Here's a little list of the side jobs that Martin Scorsese, who turned 69 this November 17, has been involved in over the past two years. 1) A Letter to Elia, a doc he directed about film director Elia Kazan. 2) Public Speaking, a doc he directed about writer Fran Lebowitz. 3) Boardwalk Empire, HBO's epic gangster series set in Atlantic City. He directed the first episode and now executive-produces. 4) Living in the Material World, the George Harrison doc he directed. 5) Surviving Progress, a doc he produced, based on the book A Short History of Progress. 6) La Tercera Orilla, a 2012 film directed by Argentine director Celina Murga, who was paired with Scorsese in the Rolex Mentor and Protege Arts Initiative. He will executiveproduce her movie. 7) A new Terence Winter project for HBO about a drug-fueled movie exec in 1970s New York; Scorsese will direct the first episode and executive-produce the series (with Mick Jagger). 8) The Film Foundation, which has restored more than 550 old movies and basically salvaged the silent-film era. Scorsese is the founder and chairman--and is personally involved in the restoration of 10 films this fall, including four silents directed by Alfred Hitchcock. There are two reasonable responses to this kind of list: 1) You should be doing more with whatever creative gift you have. 2) As Tim Van Patten, an executive producer and director of Boardwalk Empire, says: "I don't know how he does it. He's always juggling. I have enough trouble doing this one job and having a life."

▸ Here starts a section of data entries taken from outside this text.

/-! ### Synchronisation and special registers -/

/-- R225, R226: a team of one group arrives at `bar.team`, and when the release completes it goes on. -/
theorem test_barrier : let s := after (.bar .team) s0
    (s.grp 0).lanes.waits = [(.bar .team, BitVec.allOnes 64)] ∧ ((after (.releaseComplete 0) s).grp 0).lanes.waits = [] := by decide +kernel
/-- R228: a semaphore is set when the release completes; `sem.wait` then goes on. -/
theorem test_semaphore : let s := after2 (.semSet ⟨1, 0, .team⟩) (.releaseComplete 0) (with0 (scs [(1, 7)]))
    s.sem (s.team 1) 0 = 7 ∧ ((after (.semWait 1 0) s).grp 0).lanes.waits = [] ∧ ((after (.semWait 1 1) s).grp 0).lanes.waits.length = 1 := by decide +kernel
/-- R199: special registers; %trapcode reads 0 with an empty trap stack; the privileged ones fault. -/
theorem test_gsr : ((after (.gsr .fdepth 3) s0).grp 0).s 3 = 0 ∧ ((after (.gsr .gen 3) s0).grp 0).s 3 = 1 ∧ ((after (.gsr .grid 3) s0).grp 0).s 3 = 1 ∧
    lane (((after (.gsrv false .tid 3) s0).grp 0).row 3).w 5 = 5 ∧ ((after (.gsr .vf 3) s0).grp 0).park.map (fun p => p.flt.kind) = some 0x0202 ∧
    ((after (.ssr .srseed 3) s0).grp 0).park.map (fun p => p.flt.kind) = some 0x0203 ∧ ((after (.ssr .xqsel 1) (with0 (scs [(1, 7)]))).grp 0).regs.xqsel = 3 := by
  decide +kernel
/-- R23, R202: `lclk` counts an event; `spool` gives the base of a pool entry. -/
theorem test_counts : ((after (.lclk 3) s0).grp 0).s 3 = 1 ∧ ((after (.lclk 3) s0).die 0).count = 1 ∧ ((after (.spool 0 3) s0).grp 0).s 3 = 0x3000 := by decide +kernel
/-- R262: `mmov` between v rows and m rows, and `mzero`. -/
theorem test_matrix_moves : let s := after (.mmovMv 1 2 (.row 1)) (with0 (rows [(1, 9)]))
    lane ((s.grp 0).mrow 18).w 5 = 9 ∧ lane (((after (.mmovVm 1 2 3) s).grp 0).row 3).w 5 = 9 ∧ lane (((after (.mzero 1) s).grp 0).mrow 18).w 5 = 0 := by decide +kernel
/-! ### For each statement, a state and operands that meet its hypotheses -/

theorem meetsAll {l : List (Instr × Op)}
    (h : (l.all fun x => x.1.wf && (s0.hazard 0 (active c0 none) x.2 == false && x.2.stall == false && c0.g.faultBefore (active c0 none) x.2 == none)) = true) :
    ∀ x ∈ l, Meets x.1 x.2 := fun x hx => meets (List.all_eq_true.mp h x hx)

/-- Both widths at the highest destination; the third source of `mad`. -/
theorem witness_IntegerLaneResults : ∀ x ∈ ([(.add ⟨.w32, .row 59, .row 0, false, 59, none⟩, opV3 1 (.row 0) (.row 59) false false 59),
    (.mad ⟨.b8, .row 2, .row 1, true, 3, none⟩, opV3 1 (.row 1) (.row 2) true true 3),
    (.subs ⟨.p64, .row 58, .row 0, false, 58, none⟩, opV3 2 (.row 0) (.row 58) false false 58)] : List (Instr × Op)), Meets x.1 x.2 := meetsAll (by decide +kernel)
theorem witness_ImmediateLaneResults : ∀ x ∈ ([(.addi ⟨0x80, .row 59, false, 0, none⟩, opU 1 (.row 59) false 0), (.andi ⟨1, .row 1, false, 2, none⟩, opU 1 (.row 1) false 2),
    (.ori ⟨1, .row 1, false, 2, none⟩, opU 1 (.row 1) false 2), (.xori ⟨1, .row 1, false, 2, none⟩, opU 1 (.row 1) false 2),
    (.shli ⟨31, .row 1, false, 2, none⟩, opU 1 (.row 1) false 2), (.shri ⟨0, .row 1, false, 2, none⟩, opU 1 (.row 1) false 2),
    (.sari ⟨31, .row 1, false, 2, none⟩, opU 1 (.row 1) false 2), (.movi ⟨0xFF, true, 59, none⟩, { dsts := [(59, 1)], nw := true })] : List (Instr × Op)), Meets x.1 x.2 :=
  meetsAll (by decide +kernel)
theorem witness_IntegerUnaryResults : ∀ x ∈ ([(.mov ⟨false, .row 1, false, 2, none⟩, opU 1 (.row 1) false 2), (.mov ⟨true, .row 58, false, 0, none⟩, opU 2 (.row 58) false 0),
    (.abs ⟨false, .row 1, false, 2, none⟩, opU 1 (.row 1) false 2), (.abs ⟨true, .row 0, false, 58, none⟩, opU 2 (.row 0) false 58),
    (.neg ⟨false, .row 1, false, 2, none⟩, opU 1 (.row 1) false 2), (.neg ⟨true, .row 0, false, 58, none⟩, opU 2 (.row 0) false 58),
    (.not ⟨false, .row 1, false, 2, none⟩, opU 1 (.row 1) false 2), (.not ⟨true, .row 0, false, 58, none⟩, opU 2 (.row 0) false 58),
    (.clz ⟨.row 59, false, 59, none⟩, opU 1 (.row 59) false 59), (.popc ⟨.row 59, false, 59, none⟩, opU 1 (.row 59) false 59),
    (.brev ⟨.row 59, false, 59, none⟩, opU 1 (.row 59) false 59)] : List (Instr × Op)), Meets x.1 x.2 := meetsAll (by decide +kernel)
theorem witness_CompactLaneResults : ∀ x ∈ ([(.movCompact ⟨.row 27, 59⟩, { len := 2, srcs := [(.row 27, 1)], dsts := [(59, 1)] }), (.addCompact ⟨.row 27, 59⟩, opC ⟨.row 27, 59⟩),
    (.subCompact ⟨.row 1, 2⟩, opC ⟨.row 1, 2⟩), (.andCompact ⟨.row 1, 2⟩, opC ⟨.row 1, 2⟩), (.orCompact ⟨.row 1, 2⟩, opC ⟨.row 1, 2⟩),
    (.xorCompact ⟨.row 1, 2⟩, opC ⟨.row 1, 2⟩), (.shlCompact ⟨.row 1, 2⟩, opC ⟨.row 1, 2⟩), (.shrCompact ⟨.row 1, 2⟩, opC ⟨.row 1, 2⟩),
    (.minCompact ⟨.row 1, 2⟩, opC ⟨.row 1, 2⟩), (.maxCompact ⟨.row 1, 2⟩, opC ⟨.row 1, 2⟩), (.mulCompact ⟨.row 1, 2⟩, opC ⟨.row 1, 2⟩),
    (.faddCompact ⟨.row 1, 2⟩, opC ⟨.row 1, 2⟩), (.fsubCompact ⟨.row 1, 2⟩, opC ⟨.row 1, 2⟩), (.fmulCompact ⟨.row 1, 2⟩, opC ⟨.row 1, 2⟩),
    (.addq ⟨-16, 59⟩, { len := 2, srcs := [(.row 59, 1)], dsts := [(59, 1)] }), (.movq ⟨15, 0⟩, { len := 2, dsts := [(0, 1)] })] : List (Instr × Op)), Meets x.1 x.2 :=
  meetsAll (by decide +kernel)
theorem witness_FloatLaneResults : ∀ x ∈ ([(.fma ⟨.f32, .row 2, .row 1, false, 3, none⟩, opV3 1 (.row 1) (.row 2) true false 3),
    (.fmin ⟨.f64, .row 58, .row 0, false, 58, none⟩, opV3 2 (.row 0) (.row 58) false false 58),
    (.fdot2 ⟨true, .row 2, .row 1, false, 3, none⟩, opV3 1 (.row 1) (.row 2) true false 3)] : List (Instr × Op)), Meets x.1 x.2 := meetsAll (by decide +kernel)
theorem witness_FloatUnaryResults : ∀ x ∈ ([(.fabs ⟨.row 1, false, 2, none⟩, opU 1 (.row 1) false 2), (.fneg ⟨.row 1, false, 2, none⟩, opU 1 (.row 1) false 2),
    (.frcp ⟨.row 1, false, 2, none⟩, opU 1 (.row 1) false 2), (.frsq ⟨.row 1, false, 2, none⟩, opU 1 (.row 1) false 2), (.fsqrt ⟨.row 1, false, 2, none⟩, opU 1 (.row 1) false 2),
    (.fexp2 ⟨.row 1, false, 2, none⟩, opU 1 (.row 1) false 2), (.flog2 ⟨.row 1, false, 2, none⟩, opU 1 (.row 1) false 2), (.frndN ⟨.row 1, false, 2, none⟩, opU 1 (.row 1) false 2),
    (.frndZ ⟨.row 1, false, 2, none⟩, opU 1 (.row 1) false 2), (.frndM ⟨.row 1, false, 2, none⟩, opU 1 (.row 1) false 2),
    (.frndP ⟨.row 1, false, 2, none⟩, opU 1 (.row 1) false 2), (.fclass ⟨.row 1, false, 2, none⟩, opU 1 (.row 1) false 2)] : List (Instr × Op)), Meets x.1 x.2 :=
  meetsAll (by decide +kernel)
/-- A NaN in each place; infinities with zeros; a number at each end of the finite range. -/
theorem witness_FloatSpecialValues : (fmt32.val 0x7FC00000).isNan = true ∧ (fmt32.val 0xFF800001).isNan = true ∧ (0 : W32).toNat % 2 ^ 31 < 0x7F800000 ∧
    (0xFF7FFFFF : W32).toNat % 2 ^ 31 < 0x7F800000 ∧ 0 < (1 : W32).toNat % 2 ^ 31 ∧
    fopWord .fma .f32 0 0 0x7F800001 = 0x7FC00000 ∧ fopWord .mul .f32 0xFF800000 0x80000000 0 = 0x7FC00000 ∧ fopWord .sub .f32 0xFF7FFFFF 0xFF7FFFFF 0 = 0 ∧
    fopWord .add .f32 0x80000000 0 0 = 0 ∧ fopWord .add .f32 0x80000001 0 0 = 0x80000001 ∧ fopWord .mul .f32 0x807FFFFF 0x3F800000 0 = 0x807FFFFF := by decide +kernel
/-- 1 and the least number, whose sum, difference and product are not zero; a value of f64; 1 among the numbers of E4M3, to nearest and toward zero. -/
theorem witness_FloatSpecialValues_numbers : (f32Fin 0x3F800000 ∧ f32Fin 1 ∧ f32Q 0x3F800000 + f32Q 1 ≠ 0 ∧ f32Q 0x3F800000 - f32Q 1 ≠ 0 ∧
      f32Q 0x3F800000 * f32Q 1 ≠ 0 ∧ f32Q 0x3F800000 * f32Q 1 + f32Q 1 ≠ 0) ∧ (f64Fin (join 1 0x3FF00000) ∧ f64Q (join 1 0x3FF00000) ≠ 0) ∧
    (∀ rnd, rnd ≤ 1 → let f : FmtWord := ⟨0x20767 + rnd * 1048576⟩
      f.valid = true ∧ f.rnd = rnd ∧ f32Fin 0x3F800000 ∧ f32Q 0x3F800000 = 1 ∧ 0x38 < 2 ^ f.w ∧ finQ (narrowValue f 0x38) = some 1) := by
  refine ⟨by unfold f32Fin f32Q; decide +kernel, by unfold f64Fin f64Q; decide +kernel, fun rnd h => ?_⟩
  interval_cases rnd <;> (intro f; unfold f32Fin f32Q; decide +kernel)
/-- The worked case of R100: elements of E4M3 with scales. -/
theorem witness_FloatSpecialValues_mx : let f : FmtWord := ⟨0x60767⟩; let a : Nat → W32 := fun r => if r < 8 then 0x78787878 else 0
    let b : Nat → W32 := fun r => if r < 8 then 0x70707070 else 0
    f.valid = true ∧ (∀ k, k < mxK f → (finQ (mxElem f a k)).isSome ∧ (finQ (mxElem f b k)).isSome) ∧
    (∀ c, c < mxBlocks f → (finQ (mxScale f (fun _ => 20 + 127 * 256) c)).isSome ∧ (finQ (mxScale f (fun _ => 80 + 127 * 256) c)).isSome) ∧ f32Fin 0 := by
  intro f a b; unfold f32Fin; decide +kernel
theorem witness_ConversionResults : ∀ x ∈ ([(.cvt ⟨.rz, 8, .row 59, false, 59, none⟩, { srcs := [(.row 59, 1)], dsts := [(59, 1)] }),
    (.cvt ⟨.rn, 34, .row 58, false, 59, none⟩, { srcs := [(.row 58, 2)], dsts := [(59, 1)] }),
    (.cvt ⟨.rn, 32, .row 59, false, 58, none⟩, { srcs := [(.row 59, 1)], dsts := [(58, 2)] })] : List (Instr × Op)), Meets x.1 x.2 := meetsAll (by decide +kernel)
theorem witness_ComparisonResults : ∀ x ∈ ([(.setp ⟨.i32, .row 2, .row 1, 5, 11, none⟩, { srcs := setpSrcs ⟨.i32, .row 2, .row 1, 5, 11, none⟩ }),
    (.setp ⟨.i32, .row 0, .row 1, 7, 11, none⟩, { srcs := setpSrcs ⟨.i32, .row 0, .row 1, 7, 11, none⟩ }),
    (.setp ⟨.i64, .row 58, .row 0, 0, 0, none⟩, { srcs := setpSrcs ⟨.i64, .row 58, .row 0, 0, 0, none⟩ }),
    (.setp ⟨.f32, .row 2, .row 1, 7, 0, none⟩, { srcs := setpSrcs ⟨.f32, .row 2, .row 1, 7, 0, none⟩ }),
    (.setp ⟨.f64, .row 58, .row 0, 6, 0, none⟩, { srcs := setpSrcs ⟨.f64, .row 58, .row 0, 6, 0, none⟩ }),
    (.setpi ⟨0x20, .row 1, 0, 0, none⟩, { srcs := [(.row 1, 1)] })] : List (Instr × Op)), Meets x.1 x.2 := meetsAll (by decide +kernel)
theorem witness_PredicateLogicResults : ∀ x ∈ ([(.pand ⟨0, 1, 11, none⟩, {}), (.por ⟨0, 1, 2, none⟩, {}), (.pxor ⟨0, 1, 2, none⟩, {}), (.pandn ⟨0, 1, 2, none⟩, {}),
    (.pnot ⟨0, 1, none⟩, {}), (.pmov ⟨0, 1, none⟩, {}), (.pset ⟨0, none⟩, {}), (.pclr ⟨11, none⟩, {})] : List (Instr × Op)), Meets x.1 x.2 := meetsAll (by decide +kernel)
theorem witness_SelectResults : ∀ x ∈ ([(.sel ⟨false, .row 2, .row 1, false, 3, 0⟩, opV3 1 (.row 1) (.row 2) false false 3),
    (.sel ⟨true, .row 2, .row 0, false, 58, 11⟩, opV3 2 (.row 0) (.row 2) false false 58)] : List (Instr × Op)), Meets x.1 x.2 := meetsAll (by decide +kernel)
theorem witness_BitFieldResults : ∀ x ∈ ([(.bfxZ ⟨.row 2, .row 1, false, 3, none⟩, opV3 1 (.row 1) (.row 2) false false 3),
    (.bfxS ⟨.row 2, .row 1, false, 3, none⟩, opV3 1 (.row 1) (.row 2) false false 3), (.bfi ⟨.row 2, .row 1, false, 3, none⟩, opV3 1 (.row 1) (.row 2) true false 3)] :
    List (Instr × Op)), Meets x.1 x.2 := meetsAll (by decide +kernel)
theorem witness_ShuffleResults : ∀ x ∈ ([(.shflIdx ⟨.row 2, .row 1, false, 3, none⟩, opV3 1 (.row 1) (.row 2) false false 3),
    (.shflUp ⟨.row 2, .row 1, false, 3, none⟩, opV3 1 (.row 1) (.row 2) false false 3), (.shflDn ⟨.row 2, .row 1, false, 3, none⟩, opV3 1 (.row 1) (.row 2) false false 3),
    (.shflXor ⟨.row 2, .row 1, false, 3, none⟩, opV3 1 (.row 1) (.row 2) false false 3)] : List (Instr × Op)), Meets x.1 x.2 := meetsAll (by decide +kernel)
theorem witness_VoteAndBallotResults : ∀ x ∈ ([(.voteAny ⟨0, 1, none⟩, {}), (.voteAll ⟨0, 1, none⟩, {}), (.voteEq ⟨0, 1, none⟩, {}),
    (.ballot ⟨0, 31, none⟩, { sdsts := [31], always := true }), (.ballotCnt ⟨0, 0, none⟩, { sdsts := [0], always := true })] : List (Instr × Op)), Meets x.1 x.2 :=
  meetsAll (by decide +kernel)
theorem witness_ReductionAndScanResults : ∀ x ∈ ([(.redx ⟨.addInt, .row 1, false, 2, none⟩, opU 1 (.row 1) false 2), (.redx ⟨.and, .row 1, false, 2, none⟩, opU 1 (.row 1) false 2),
    (.redx ⟨.or, .row 1, false, 2, none⟩, opU 1 (.row 1) false 2), (.redx ⟨.minF32, .row 59, true, 0, none⟩, opU 1 (.row 59) true 0),
    (.scan ⟨false, .addF32, .row 1, false, 2, none⟩, opU 1 (.row 1) false 2), (.scan ⟨true, .addInt, .row 1, false, 2, none⟩, opU 1 (.row 1) false 2)] : List (Instr × Op)), Meets x.1 x.2 :=
  meetsAll (by decide +kernel)
theorem witness_LaneScalarMoves : ∀ x ∈ ([(.vmovs ⟨31, 59, none⟩, { dsts := [(59, 1)], ssrcs := [31] }),
    (.smovv ⟨63, 0, .row 59, none⟩, { srcs := [(.row 59, 1)], sdsts := [0], pxMask := some (BitVec.ofNat 64 (2 ^ 63)) }),
    (.vins ⟨0, 0, 0, none⟩, { dsts := [(0, 1)], ssrcs := [0] })] : List (Instr × Op)), Meets x.1 x.2 := meetsAll (by decide +kernel)
theorem witness_ScalarOperationResults : ∀ x ∈ ([(.sadd ⟨2, 1, 31⟩, { ssrcs := [1, 2], sdsts := [31] }), (.smov 31 0, { ssrcs := [31], sdsts := [0] })] : List (Instr × Op)),
    Meets x.1 x.2 := meetsAll (by decide +kernel)
theorem witness_SaddiAddsSignedImmediate : Meets (.saddi 0x400 31 0) { ssrcs := [31], sdsts := [0] } := meets (by decide +kernel)
theorem witness_ScalarConstantResults : ∀ x ∈ ([(.sli ⟨0x8000, 31⟩, { sdsts := [31] }), (.slh ⟨0, 0⟩, { ssrcs := [0], sdsts := [0] }),
    (.slx ⟨0xFE20, 16⟩, { ssrcs := [16], sdsts := [16] })] : List (Instr × Op)), Meets x.1 x.2 := meetsAll (by decide +kernel)
theorem witness_BranchResults : (∀ x ∈ ([(.bra 0x1FFFFF none, {}), (.jmp 1, { ssrcs := [1] }), (.nop, {})] : List (Instr × Op)), Meets x.1 x.2) ∧
    (c0.g.s 1).getLsbD 0 = false := ⟨meetsAll (by decide +kernel), by decide +kernel⟩
theorem witness_BrsComparesScalarWithZero : Meets (.brs 0x1FFF .gez 31) { ssrcs := [31] } := meets (by decide +kernel)
theorem witness_LoopDecrementsAndBranches : Meets (.loop 0xFFFF 31) { ssrcs := [31], sdsts := [31] } ∧ c0.g.s 31 ≠ 1 ∧
    (∃ c, Ready (with0 (scs [(31, 1)])) c ∧ c.g.s 31 = 1) :=
  ⟨meets (by decide +kernel), by decide +kernel, ⟨⟨0, scs [(31, 1)] fetchGroup, 0, BitVec.allOnes 64⟩, ⟨by rfl, by decide +kernel, by decide +kernel, by decide +kernel, by rfl⟩, by decide +kernel⟩⟩
theorem readyOf {s : State} {c : Ctx} (h : s.ctx = some c) (h2 : ((s.front c).isNone && !s.paceHeld c.key && c.g.study.phase == 0 && c.g.replay.isNone) = true) : Ready s c := by
  simp only [Bool.and_eq_true, Option.isNone_iff_eq_none, Bool.not_eq_true', beq_iff_eq] at h2
  exact ⟨h, h2.1.1.1, h2.1.1.2, h2.1.2, h2.2⟩
theorem goesOf {s : State} {c : Ctx} {act : Mask} {o : Op} (h : (s.hazard c.key act o == false && o.stall == false && c.g.faultBefore act o == none) = true) :
    Goes s c act o := by
  simp only [Bool.and_eq_true, beq_iff_eq] at h
  exact ⟨h.1.1, h.1.2, h.2⟩
/-- The issue of the test group. -/
def ctx1 (f : Group → Group) : Ctx := ⟨0, f fetchGroup, (f fetchGroup).issuePc, (f fetchGroup).issueMask⟩
/-- Only lanes 0 to 3 are at the lowest address. -/
def few (g : Group) : Group := g.setPc (~~~ 0xF) fun _ => 0x80
/-- A state with a trap vector at 0x22000: the handler of causes 0 to 3 is at 0x4000, with 8 v rows. -/
def sv (f : Group → Group) : State := let s := with0 f
  { s with vfs := put s.vfs 0 { s.vf 0 with vector := 0x22000 }
           mem := { s.mem with dev := s.mem.dev.writeN 0x22000 ((List.replicate 4 (leBytes 8 0x4000 ++ leBytes 8 8)).flatten) } }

This work on the side, especially the music documentaries, has become increasingly vital for Scorsese. "There was a point with The Departed where I was ready to throw in the towel. I wanted to make the movie I thought the script was about, and I thought the studio wanted something else. I figured, Jeez, at this point in my career, I just want to make films where, granted I'll stay within budget, but I just wanna make the movie I wanna make. You're gonna come to me, especially on a project like this, my home turf sort of, and then you're asking for these actors and this kind of movie? I thought this might be the end, just let me out of here and I'm going to shoot the Rolling Stones on stage, that's it." He did wind up making The Departed, as you may have heard. But since then, besides shooting the Rolling Stones in their most visceral stage performance in decades (Shine a Light), he also directed a great Bob Dylan doc (No Direction Home) and the George Harrison feature. These films are made on a much smaller budget than, say, Shutter Island or Hugo. But with less money comes more freedom. "When I get frustrated with the commercial playing field of feature films, I go to these movies. I have had the need, more and more, to explore the spiritual or religious. Elements of that find their way into my music films. Music is for me the purest art form. There's a transcendent power to it, to all kinds, to rock 'n' roll. It takes you to another world, you feel it in your body, you feel a change come over you and a desire to live," he says, laughing at his enthusiasm. "That's transcendence." And a far cry from the mundane battles with Hollywood. "The Stones," he says, "working the stage like that at their age, strong and visceral, pure movement and sound and images. That's strong and powerful and defiant."
give back and learn

For a filmmaker so conscious of the history of his art, it's hardly surprising that Scorsese is a generous mentor. As Van Patten and Winter were setting up Boardwalk Empire, Scorsese regularly invited them to his offices for screenings. "He's this legend and all that," says Van Patten, "but you get past that instantly because Marty's such a regular guy. Whenever you're with him it's an education. He started us out by meeting once a week, for a double feature or a single movie. He never puts down a film. He'll find something positive about everything. We were watching this one movie called Pete Kelly's Blues [directed by Jack Webb, star of the '60s cop series Dragnet]. After, Marty says, 'Well, this is not Jack Webb's best work,' and I'm thinking, Jack Webb? Really? Does Jack Webb even have best work?' But that's the way he is." "At this point," says Scorsese, "I find that the excitement of a young student or filmmaker can get me excited again. I like showing them things and seeing how their minds open up, seeing the way their response then gets expressed in their own work." Hugo itself is something of a lesson in film history for kids, with its plot centered around Melies, whose work, which Scorsese has helped restore, is featured in the movie in a run of strange and wild clips. His biggest teaching project these days is his 12-year-old daughter, Francesca. He's trying to give her a cultural foundation that seems less readily available these days. "I'm concerned about a culture where everything is immediate and then discarded," he says. "I'm exposing her to stuff like musicals and Ray Harryhausen spectaculars, Frank Capra

films. I just read her a children's version of The Iliad. I wanted her to know where it all comes from. Every story, I told her, every story is in here, The Iliad." "Three months ago," he remembers, gesturing to the room around us, "I had a screening here for the family. Francesca had responded to Mr. Deeds Goes to Town, and to Mr. Smith Goes to Washington, so I decided to try It Happened One Night. I had kind of dismissed the film, which some critics love, of course, but then I realized I had only seen it on a small screen, on television. So I got a 35-millimeter print in here, and we screened it. And I discovered it was a masterpiece. The way Colbert and Gable move, their body language. It's really quite remarkable!" A version of this article appears in the December 2011/January 2012 issue of Fast Company.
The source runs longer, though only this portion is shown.